BEGIN DATASET RECORDS

/-! `State.advanceChannel1` -/

@[simp] theorem advanceChannel1_phacc0 : (s.advanceChannel1).phacc0 = s.phacc0 := rfl
@[simp] theorem advanceChannel1_phacc1 : (s.advanceChannel1).phacc1 = phaseStep s.phacc1 s.phinc1 := rfl
@[simp] theorem advanceChannel1_phinc0 : (s.advanceChannel1).phinc0 = s.phinc0 := rfl
@[simp] theorem advanceChannel1_phinc1 : (s.advanceChannel1).phinc1 = s.phinc1 := rfl
@[simp] theorem advanceChannel1_duty0 : (s.advanceChannel1).duty0 = s.duty0 := rfl
@[simp] theorem advanceChannel1_duty1 : (s.advanceChannel1).duty1 = sampleOf s.cfg (phaseStep s.phacc1 s.phinc1) := rfl
@[simp] theorem advanceChannel1_eng : (s.advanceChannel1).eng = Eng.t1 := rfl
@[simp] theorem advanceChannel1_ie : (s.advanceChannel1).ie = s.ie := rfl
@[simp] theorem advanceChannel1_cfgValid : (s.advanceChannel1).cfgValid = s.cfgValid := rfl
@[simp] theorem advanceChannel1_cfgErr : (s.advanceChannel1).cfgErr = s.cfgErr := rfl
@[simp] theorem advanceChannel1_refused : (s.advanceChannel1).refused = s.refused := rfl
@[simp] theorem advanceChannel1_tbdiv : (s.advanceChannel1).tbdiv = s.tbdiv := rfl
@[simp] theorem advanceChannel1_pre : (s.advanceChannel1).pre = s.pre := rfl
@[simp] theorem advanceChannel1_tbcnt : (s.advanceChannel1).tbcnt = s.tbcnt := rfl
@[simp] theorem advanceChannel1_clkrate : (s.advanceChannel1).clkrate = s.clkrate := rfl
@[simp] theorem advanceChannel1_tgtrate : (s.advanceChannel1).tgtrate = s.tgtrate := rfl
@[simp] theorem advanceChannel1_stephz : (s.advanceChannel1).stephz = s.stephz := rfl
@[simp] theorem advanceChannel1_freq0 : (s.advanceChannel1).freq0 = s.freq0 := rfl
@[simp] theorem advanceChannel1_freq1 : (s.advanceChannel1).freq1 = s.freq1 := rfl
@[simp] theorem advanceChannel1_tickcnt : (s.advanceChannel1).tickcnt = s.tickcnt := rfl
@[simp] theorem advanceChannel1_tstart : (s.advanceChannel1).tstart = s.tstart := rfl
@[simp] theorem advanceChannel1_tstop : (s.advanceChannel1).tstop = s.tstop := rfl
@[simp] theorem advanceChannel1_tblidx : (s.advanceChannel1).tblidx = s.tblidx := rfl
@[simp] theorem advanceChannel1_pwmcnt : (s.advanceChannel1).pwmcnt = s.pwmcnt := rfl
@[simp] theorem advanceChannel1_dutyact0 : (s.advanceChannel1).dutyact0 = s.dutyact0 := rfl
@[simp] theorem advanceChannel1_dutyact1 : (s.advanceChannel1).dutyact1 = s.dutyact1 := rfl
@[simp] theorem advanceChannel1_pend : (s.advanceChannel1).pend = s.pend := rfl
@[simp] theorem advanceChannel1_cfg : (s.advanceChannel1).cfg = s.cfg := rfl
@[simp] theorem advanceChannel1_input : (s.advanceChannel1).input = s.input := rfl
@[simp] theorem advanceChannel1_out : (s.advanceChannel1).out = s.out := rfl
@[simp] theorem advanceChannel1_refusedWhy : (s.advanceChannel1).refusedWhy = s.refusedWhy := rfl

/-! `State.recordStop` -/

@[simp] theorem recordStop_phacc0 : (s.recordStop).phacc0 = s.phacc0 := rfl
@[simp] theorem recordStop_phacc1 : (s.recordStop).phacc1 = s.phacc1 := rfl
@[simp] theorem recordStop_phinc0 : (s.recordStop).phinc0 = s.phinc0 := rfl
@[simp] theorem recordStop_phinc1 : (s.recordStop).phinc1 = s.phinc1 := rfl
@[simp] theorem recordStop_duty0 : (s.recordStop).duty0 = s.duty0 := rfl
@[simp] theorem recordStop_duty1 : (s.recordStop).duty1 = s.duty1 := rfl
@[simp] theorem recordStop_eng : (s.recordStop).eng = Eng.cnt := rfl
@[simp] theorem recordStop_ie : (s.recordStop).ie = s.ie := rfl
@[simp] theorem recordStop_cfgValid : (s.recordStop).cfgValid = s.cfgValid := rfl
@[simp] theorem recordStop_cfgErr : (s.recordStop).cfgErr = s.cfgErr := rfl
@[simp] theorem recordStop_refused : (s.recordStop).refused = s.refused := rfl
@[simp] theorem recordStop_tbdiv : (s.recordStop).tbdiv = s.tbdiv := rfl
@[simp] theorem recordStop_pre : (s.recordStop).pre = s.pre := rfl
@[simp] theorem recordStop_tbcnt : (s.recordStop).tbcnt = s.tbcnt := rfl
@[simp] theorem recordStop_clkrate : (s.recordStop).clkrate = s.clkrate := rfl
@[simp] theorem recordStop_tgtrate : (s.recordStop).tgtrate = s.tgtrate := rfl
@[simp] theorem recordStop_stephz : (s.recordStop).stephz = s.stephz := rfl
@[simp] theorem recordStop_freq0 : (s.recordStop).freq0 = s.freq0 := rfl
@[simp] theorem recordStop_freq1 : (s.recordStop).freq1 = s.freq1 := rfl
@[simp] theorem recordStop_tickcnt : (s.recordStop).tickcnt = s.tickcnt := rfl
@[simp] theorem recordStop_tstart : (s.recordStop).tstart = s.tstart := rfl
@[simp] theorem recordStop_tstop : (s.recordStop).tstop = s.tbcnt := rfl
@[simp] theorem recordStop_tblidx : (s.recordStop).tblidx = s.tblidx := rfl
@[simp] theorem recordStop_pwmcnt : (s.recordStop).pwmcnt = s.pwmcnt := rfl
@[simp] theorem recordStop_dutyact0 : (s.recordStop).dutyact0 = s.dutyact0 := rfl
@[simp] theorem recordStop_dutyact1 : (s.recordStop).dutyact1 = s.dutyact1 := rfl
@[simp] theorem recordStop_pend : (s.recordStop).pend = s.pend := rfl
@[simp] theorem recordStop_cfg : (s.recordStop).cfg = s.cfg := rfl
@[simp] theorem recordStop_input : (s.recordStop).input = s.input := rfl
@[simp] theorem recordStop_out : (s.recordStop).out = s.out := rfl
@[simp] theorem recordStop_refusedWhy : (s.recordStop).refusedWhy = s.refusedWhy := rfl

END DATASET RECORDS

TASK BRIEF = After locating the line holding "(s.advanceChannel1).duty0 = s.duty0 := rfl" above, output exactly that line and every line after it through the line holding "(s.advanceChannel1).tblidx = s.tblidx := rfl". Include nothing else.

SOLUTION TO THIS PROBLEM =
@[simp] theorem advanceChannel1_duty0 : (s.advanceChannel1).duty0 = s.duty0 := rfl
@[simp] theorem advanceChannel1_duty1 : (s.advanceChannel1).duty1 = sampleOf s.cfg (phaseStep s.phacc1 s.phinc1) := rfl
@[simp] theorem advanceChannel1_eng : (s.advanceChannel1).eng = Eng.t1 := rfl
@[simp] theorem advanceChannel1_ie : (s.advanceChannel1).ie = s.ie := rfl
@[simp] theorem advanceChannel1_cfgValid : (s.advanceChannel1).cfgValid = s.cfgValid := rfl
@[simp] theorem advanceChannel1_cfgErr : (s.advanceChannel1).cfgErr = s.cfgErr := rfl
@[simp] theorem advanceChannel1_refused : (s.advanceChannel1).refused = s.refused := rfl
@[simp] theorem advanceChannel1_tbdiv : (s.advanceChannel1).tbdiv = s.tbdiv := rfl
@[simp] theorem advanceChannel1_pre : (s.advanceChannel1).pre = s.pre := rfl
@[simp] theorem advanceChannel1_tbcnt : (s.advanceChannel1).tbcnt = s.tbcnt := rfl
@[simp] theorem advanceChannel1_clkrate : (s.advanceChannel1).clkrate = s.clkrate := rfl
@[simp] theorem advanceChannel1_tgtrate : (s.advanceChannel1).tgtrate = s.tgtrate := rfl
@[simp] theorem advanceChannel1_stephz : (s.advanceChannel1).stephz = s.stephz := rfl
@[simp] theorem advanceChannel1_freq0 : (s.advanceChannel1).freq0 = s.freq0 := rfl
@[simp] theorem advanceChannel1_freq1 : (s.advanceChannel1).freq1 = s.freq1 := rfl
@[simp] theorem advanceChannel1_tickcnt : (s.advanceChannel1).tickcnt = s.tickcnt := rfl
@[simp] theorem advanceChannel1_tstart : (s.advanceChannel1).tstart = s.tstart := rfl
@[simp] theorem advanceChannel1_tstop : (s.advanceChannel1).tstop = s.tstop := rfl
@[simp] theorem advanceChannel1_tblidx : (s.advanceChannel1).tblidx = s.tblidx := rfl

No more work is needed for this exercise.